The thing that holds a character like The Hulk back is its lack of human connection being fully computer-generated. Here we never really lose the biological core of the actors onscreen. Downey Jr. is as good as ever and his spiral into depression and uncertainty only gives him room to be even more enthralling. I enjoyed the expanded role of Don Cheadle’s recast Rhodes, slowly warming Stark to the idea of a partner through aggressively forceful ‘tough love’ and Gwyneth Paltrow’s Pepper Potts, although taking a backseat, resonates with her determination and will to succeed, showing exactly what it is Stark sees in her. John Slattery is spot-on casting as Poppa Howard in film footage, doing what he does on “Mad Men” each week; Johansson is very much in the background, therefore not annoying much as usual, and her fight moves are slick as hell; Rourke is fantastic once again as the tattooed, genius heathen inciting Stark back to life while trying to destroy him; and Rockwell couldn’t be better as Hammer, a mirror image of Stark in every way, but unsuccessful, unlikable, and vindictive—hilariously so. Favreau’s small role as bodyguard and driver Happy Hogan also gets expanded, making his appearance so much more relevant than it was in the first.
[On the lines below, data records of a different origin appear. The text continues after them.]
-- ==== Sys2Proof/Machine/Chain.lean ====
section
/-! DEFINITION. The downlink's sample chain, by air-time ticks: beamformer output, iFFT and cyclic prefix (R143, R144), interpolation,
NCO and combining (R146 to R149), CFR (R206 to R209), predistortion (R210 to R214), the converter code and the word of R14, and the
playout of a path (R136, R137, R151, R152). Every value depends on air time and content alone (R28, R29). -/

namespace Sys2Proof.Machine

/-! ### Beamformer output (R188) -/

/-- Operands of acc of R188 for element record `e` at resource element k: value and weight of each layer that carries it. -/
def bfOperands (im : Image) (c : Nat) (ls : List LayerContent) (e k : Nat) : List (IQ × IQ) :=
  let p := k / 12
  let j := k % 12
  ls.filterMap fun l =>
    match l.prbs.find? fun x => decide (x.1 = p), l.weights.find? fun x => decide (x.1 = p / bfGran im false c) with
    | some (_, vs), some (_, w) => some ((vs.getD (2 * j) 0, vs.getD (2 * j + 1) 0), w.getD e (0, 0))
    | _, _ => none

/-- acc of R188: the exact sum of exact products. -/
def accOf (ops : List (IQ × IQ)) : IQ := sumIQ (ops.map fun x => mulIQ x.1 x.2)

/-- Resource elements that some layer carries. -/
def carriedRes (c : Released) : List Nat :=
  (c.layers.flatMap fun l => l.prbs.map fun x => x.1).dedup.flatMap fun p => (List.range 12).map fun j => 12 * p + j

/-- Antenna stream n at a resource element before saturation, with the error a fault has put into its sum. -/
def bfOut (im : Image) (r : Released) (n k : Nat) : IQ :=
  bfRound (bfShift im false)
    (addIQ (accOf (bfOperands im r.sym.carrier r.layers (elementOf im n).1 k)) (errorAt (errorsOf r.bfErrs n) k))

/-- The iFFT bins of an antenna (R141): bin b holds resource element (b + 6P) mod N. -/
def dlBins (im : Image) (r : Released) (n : Nat) : List IQ :=
  let c := r.sym.carrier
  let size := ccN im false c
  let p := ccP im false c
  let carried := carriedRes r
  (List.range size).map fun b =>
    let k := (b + 6 * p) % size
    if k ∈ carried then satIQ 16 (bfOut im r n k) else (0, 0)

/-- iFFT output of an antenna before saturation (R144). -/
def ifftOut (im : Image) (r : Released) (n : Nat) : List IQ :=
  transform true (ccN im false r.sym.carrier) (ccShift im false r.sym.carrier) (dlBins im r n) (errorsOf r.fftErrs n)

/-- The symbol's time-domain stream (R143): the cyclic prefix, a copy of the last samples, then the useful part. A sample that fails parity
on the way from the iFFT's island is zero (R385). -/
def symbolStream (im : Image) (r : Released) (n : Nat) : List IQ :=
  let useful := ((List.range (ccN im false r.sym.carrier)).zip (ifftOut im r n)).map fun e =>
    if (n, e.1) ∈ r.zeros then (0, 0) else satIQ 16 e.2
  let cp := cpSamples (ccMu im false r.sym.carrier) useful.length (symIndex (ccMu im false r.sym.carrier) r.sym)
  useful.drop (useful.length - cp) ++ useful

/-! ### Up-conversion and combining (R146 to R149) -/

/-- What one released symbol gives an antenna: its ticks, the ratio q, its stream (empty with no scheduled content), the first tick of
its useful part, the NCO's step, and the carrier scale. -/
structure SymView where
  carrier : Nat
  start : Int
  length : Nat
  q : Nat
  stream : Array IQ
  useful : Int
  step : Int
  scale : Nat

/-- The view of a released symbol, by the image that governs it. -/
def symView (s : State) (p : Nat) (r : Released) : SymView :=
  let im := imageAt s r.air
  let c := r.sym.carrier
  let mu := ccMu im false c
  let q := rateRatio mu (ccN im false c)
  { carrier := c, start := tickOf r.air, length := r.length, q := q,
    stream := if r.layers = [] then #[] else (symbolStream im r p).toArray,
    useful := tickOf r.air + (q * cpSamples mu (ccN im false c) (symIndex mu r.sym) : Nat),
    step := ncoStep (ccFreq im false c), scale := ccScale im false c }

/-- Views of every released symbol for an antenna. -/
def viewsOf (s : State) (p : Nat) : List SymView := s.dl.released.map (symView s p)

/-- A view holds a tick. -/
def SymView.holds (v : SymView) (t : Int) : Bool := decide (v.start ≤ t) && decide (t < v.start + v.length)

/-- Sample of a carrier's stream at a tick of its grid: zero where no symbol with content is there. -/
def streamAt (vs : List SymView) (c : Nat) (t : Int) : IQ :=
  match vs.find? fun v => decide (v.carrier = c) && v.holds t with
  | some v => v.stream.getD ((t - v.start) / v.q).toNat (0, 0)
  | none => (0, 0)

/-- The interpolated stream at a tick (R146): samples stand at the multiples of q, symbols starting on one, and the filter of q reaches
over the symbols' edges; its group delay is compensated. -/
def interpolated (vs : List SymView) (c q : Nat) (t : Int) : IQ :=
  let near : Int := t / q
  let reach := Config.interpReach q
  sumIQ ((List.range (2 * reach + 1)).map fun k =>
    let g := (near + k - reach) * q
    let x := streamAt vs c g
    let h := Config.interpTap q (t - g)
    (x.1 * h, x.2 * h))

/-- The carrier's shifted sample at a tick of a symbol (R148), in units of 2^-(15 + 17 + the filter's fraction). -/
def shiftedAt (vs : List SymView) (v : SymView) (t : Int) : IQ :=
  mulIQ (interpolated vs v.carrier v.q t) (ncoVector (ncoPhase v.step (t - v.useful)))

/-- Combined sample at a tick before saturation (R149): each enabled carrier has one released symbol there. -/
def combinedSum (vs : List SymView) (t : Int) : IQ :=
  if vs.all fun v => v.stream.isEmpty then (0, 0)
  else
    let sum := sumIQ ((vs.filter fun v => v.holds t).map fun v =>
      let x := shiftedAt vs v t
      (x.1 * (v.scale : Int), x.2 * (v.scale : Int)))
    rheIQ sum (2 ^ (15 + 17 + Config.interpFrac))

/-- Ticks from `a` on. -/
def ticksFrom (a : Int) (n : Nat) : List Int := (List.range n).map fun k => a + k

/-- Combined samples of a path over `n` ticks from `a`, before saturation. -/
def combinedOver (s : State) (p : Nat) (a : Int) (n : Nat) : List IQ :=
  let vs := viewsOf s p
  (ticksFrom a n).map (combinedSum vs)

/-! ### Crest-factor reduction (R206 to R209) -/

/-- |x| to 18 bits in units of 2^-17, the exact square root rounded (R212): no square root of a whole number is a tie. -/
def magnitude (x : IQ) : Nat := (isqrt (4 * (16 * (x.1 * x.1 + x.2 * x.2).toNat)) 20 + 1) / 2

/-- Largest t below 2^k with t^200 ≤ n. -/
def root200 (n : Nat) : Nat → Nat
  | 0 => 0
  | k + 1 =>
    (List.range (k + 1)).foldl (fun t j => let u := t + 2 ^ (k - j); if u ^ 200 ≤ n then u else t) 0

/-- r × 2^-15 × 10^(x / 200) in 18 bits of units of 2^-17, rounded (R206); `x` in tenths of a dB. The power of ten is irrational for
the field's range, so that no value is a tie. A threshold of full scale and above cancels nothing. -/
def threshold (r x : Nat) : Nat := Nat.min 262143 ((root200 ((8 * r) ^ 200 * 10 ^ x) 21 + 1) / 2)

/-- Taps of a carrier's pulse (R207): by its ACLR budget, and 1,023 below 20 MHz. -/
def pulseTaps (im : Image) (c : Nat) : Nat :=
  let b := cf im 8 (17 + 8 * c) 1
  if ccBw im false c < 20000 then 1023 else if b ≤ 45 then 255 else if b ≤ 55 then 511 else 1023

/-- A carrier's own pulse at an offset from its centre: zero beyond its taps; flat over its 12 × P subcarriers, about its offset. -/
def carrierPulse (im : Image) (c : Nat) (k : Int) : IQ :=
  let n := pulseTaps im c
  if k.natAbs ≤ n / 2 then satIQ 18 (Config.cfrPulse (ccFreq im false c) (12 * ccP im false c * 15000 * 2 ^ ccMu im false c) n k) else (0, 0)

/-- Sum of the enabled carriers' pulses, each weighted with its EVM budget. -/
def pulseSum (im : Image) (k : Int) : IQ :=
  sumIQ ((enabledCCs im false).map fun c =>
    let w := (cf im 8 (16 + 8 * c) 1 : Int)
    let x := carrierPulse im c k
    (x.1 * w, x.2 * w))

/-- The cancellation pulse (R207): the weighted sum normalised to a peak of 1, 18 bits per component. Their unit is 2^-16, so that the peak
of 1 is one of their values (DESIGN CHOICE, log 41). Dividing by the sum of the budgets leaves what the normalisation gives. -/
def pulseAt (im : Image) (k : Int) : IQ :=
  if k = 0 then (65536, 0) else
    let top := (pulseSum im 0).1.toNat
    let x := pulseSum im k
    satIQ 18 (rheIQ (x.1 * 65536, x.2 * 65536) (Nat.max 1 top))

/-- Section 0x08 as the stages need it, computed once per commit. -/
structure CfrPlan where
  stages : List Nat
  clip : Option Nat
  pulse : Array IQ

/-- Longest reach of a pulse. -/
def pulseReach : Nat := 511

/-- CFR of an image (R205 to R207). -/
def cfrPlan (im : Image) : CfrPlan :=
  let n := cf im 8 0 1
  let r := cf im 8 2 2
  let papr := cf im 8 1 1
  { stages := (List.range n).map fun k => threshold r (papr + cf im 8 (4 + k) 1),
    clip := if n ≠ 0 ∧ cf im 8 8 1 = 1 then some (threshold r papr) else none,
    pulse := if n = 0 then #[] else ((List.range (2 * pulseReach + 1)).map fun k => pulseAt im ((k : Int) - pulseReach)).toArray }

/-- Coefficient of a plan's pulse at an offset. -/
def CfrPlan.at (c : CfrPlan) (k : Int) : IQ := if k.natAbs ≤ pulseReach then c.pulse.getD (k + pulseReach).toNat (0, 0) else (0, 0)

/-- Threshold of a stage; none where the stage is not in use. -/
def CfrPlan.stage (c : CfrPlan) (k : Nat) : Option Nat := c.stages[k]?

/-- CFR of the images that may govern a window: that of the live image, and of the armed and previous ones. -/
def cfrPlanAt (s : State) : Int → CfrPlan :=
  let live := cfrPlan s.cfg.live
  let prev := s.cfg.prev.map fun e => (cfrPlan e.1, tickOf (boundaryU e.2))
  let armed := s.cfg.armed.map fun e => (cfrPlan e.1, tickOf (boundaryU e.2))
  fun t => match armed with
    | some (c, b) => if b ≤ t then c else (match prev with | some (d, pb) => if t < pb then d else live | none => live)
    | none => match prev with | some (d, pb) => if t < pb then d else live | none => live

/-- Place k of a window is a peak of stage `i` (R206 step 1): above the threshold and largest within 8 ticks, the earlier of equals. -/
def isPeak (mags : Array Nat) (k limit : Nat) : Bool :=
  let m := mags.getD k 0
  decide (limit < m) && (List.range 17).all fun j =>
    if j < 8 then decide (k + j < 8) || decide (mags.getD (k + j - 8) 0 < m) else decide (mags.getD (k + j - 8) 0 ≤ m)

/-- Of the peaks in order, those that are taken: none within 16 consecutive ticks of the one taken before (R206 step 2). -/
def takePeaks : Option Nat → List Nat → List Nat
  | _, [] => []
  | none, k :: ks => k :: takePeaks (some k) ks
  | some l, k :: ks => if k < l + 16 then takePeaks (some l) ks else k :: takePeaks (some k) ks

/-- x × (|x| − T) / |x| (R206 step 3), with the fraction bits that the amount has. -/
def peakAmount (x : IQ) (m limit : Nat) : IQ :=
  let f : Int := 2 ^ Config.cfrFrac
  rheIQ (x.1 * ((m : Int) - limit) * f, x.2 * ((m : Int) - limit) * f) (Nat.max 1 m)

/-- A window after a stage or the clip: samples before saturation, and the places whose peaks were cancelled. -/
structure CfrStep where
  out : List IQ
  peaks : List Nat

/-- Stage i on a window that begins at tick `a` (R206, R209): each stage stores 16 bits. -/
def cfrStage (plan : Int → CfrPlan) (a : Int) (i : Nat) (xs : List IQ) : CfrStep :=
  let limit (k : Nat) : Option Nat := (plan (a + k)).stage i
  if (List.range xs.length).all fun k => (limit k).isNone then ⟨xs, []⟩ else
  let mags := (xs.map magnitude).toArray
  let peaks := takePeaks none ((List.range xs.length).filter fun (k : Nat) => match limit k with | some t => isPeak mags k t | none => false)
  let arr := xs.toArray
  let amounts := peaks.map fun (k : Nat) => (k, plan (a + k), peakAmount (arr.getD k (0, 0)) (mags.getD k 0) ((limit k).getD 0))
  let out := if peaks = [] then xs else ((List.range xs.length).zip xs).map fun e =>
    let near := amounts.filter fun q => decide (e.1 ≤ q.1 + pulseReach) && decide (q.1 ≤ e.1 + pulseReach)
    if near.isEmpty then e.2
    else
      let sum := sumIQ (near.map fun q => mulIQ q.2.2 (q.2.1.at ((e.1 : Int) - q.1)))
      let d : Nat := 2 ^ (16 + Config.cfrFrac)
      rheIQ (e.2.1 * (d : Int) - sum.1, e.2.2 * (d : Int) - sum.2) d
  ⟨out, peaks⟩

/-- The final clip (R206): a sample whose magnitude exceeds T is scaled to T, its phase unchanged. -/
def cfrClip (plan : Int → CfrPlan) (a : Int) (xs : List IQ) : List IQ :=
  ((List.range xs.length).zip xs).map fun e =>
    match (plan (a + e.1)).clip with
    | some t =>
      let m := magnitude e.2
      if t < m then rheIQ (e.2.1 * (t : Int), e.2.2 * (t : Int)) m else e.2
    | none => e.2

/-- What CFR makes of a window: its output, the saturations of every store by place, and the peaks by place. -/
structure CfrRun where
  out : List IQ
  overs : List (List IQ)
  peaks : List Nat

/-- The part of a window's run from place `k` on, `n` places long. -/
def CfrRun.cut (r : CfrRun) (k n : Nat) : CfrRun :=
  ⟨(r.out.drop k).take n, r.overs.map fun l => (l.drop k).take n,
   (r.peaks.filter fun j => decide (k ≤ j) && decide (j < k + n)).map fun j => j - k⟩

/-- Four stages in index order, each on the stored output of the one before, then the clip. -/
def cfrRun (plan : Int → CfrPlan) (a : Int) (xs : List IQ) : CfrRun :=
  let r := (List.range 4).foldl (fun (acc : CfrRun) i =>
    let st := cfrStage plan a i acc.out
    (⟨st.out.map (satIQ 16), acc.overs ++ [st.out], acc.peaks ++ st.peaks⟩ : CfrRun)) ⟨xs, [], []⟩
  let c := cfrClip plan a r.out
  ⟨c.map (satIQ 16), r.overs ++ [c], r.peaks⟩

/-- Ticks before and after a window that its CFR output is formed with: beyond the reach of four stages of pulses and peaks
(DESIGN CHOICE, log 41: a longer run of peaks, each within 16 ticks of the one before, is judged from there on). -/
def cfrPad : Nat := 8192

/-- CFR output of a path over `n` ticks from `a`, with the saturations and peaks of the places of the window (R209). -/
def cfrOver (s : State) (p : Nat) (a : Int) (n : Nat) : CfrRun :=
  (cfrRun (cfrPlanAt s) (a - cfrPad) ((combinedOver s p (a - cfrPad) (n + 2 * cfrPad)).map (satIQ 16))).cut cfrPad n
So, while the story is weaker as far as growth and weight, Iron Man 2 makes up for it in sheer enjoyment. Bigger, louder, and more explosive in every way, the film is just as fun as the first and should be appreciated as such in the scope of the series. Development for guys like Whiplash and Hammer may be almost nonexistent, but then we figure they will either die or be more important in later installments anyway. The film is less a standalone story than an integral cog in the machine Marvel Films has been building, hoping to culminate with a massive collaboration containing every superhero entity working side by side—now there is a recipe for disaster and way too much for its own good sensibility. I was never bored, loved the faux scientific breakthroughs like the creation of a brand new element, and felt the adrenaline rush with every battle, no matter how small. Stan Lee’s characters are once again getting king-like treatment in their adaptations to live action cinema. I don’t think he’d continue showing face if he didn’t think so. I’m sure he could have stayed home and gotten the real Larry King instead otherwise.
 Gwyneth Paltrow (left) stars as Pepper Potts and Robert Downey Jr. (right) stars as billionaire industrialist Tony Stark, aka Iron Man, in “Iron Man 2.”
 Mickey Rourke on the set of Marvel Studio’s Iron Man 2 as “Whiplash.”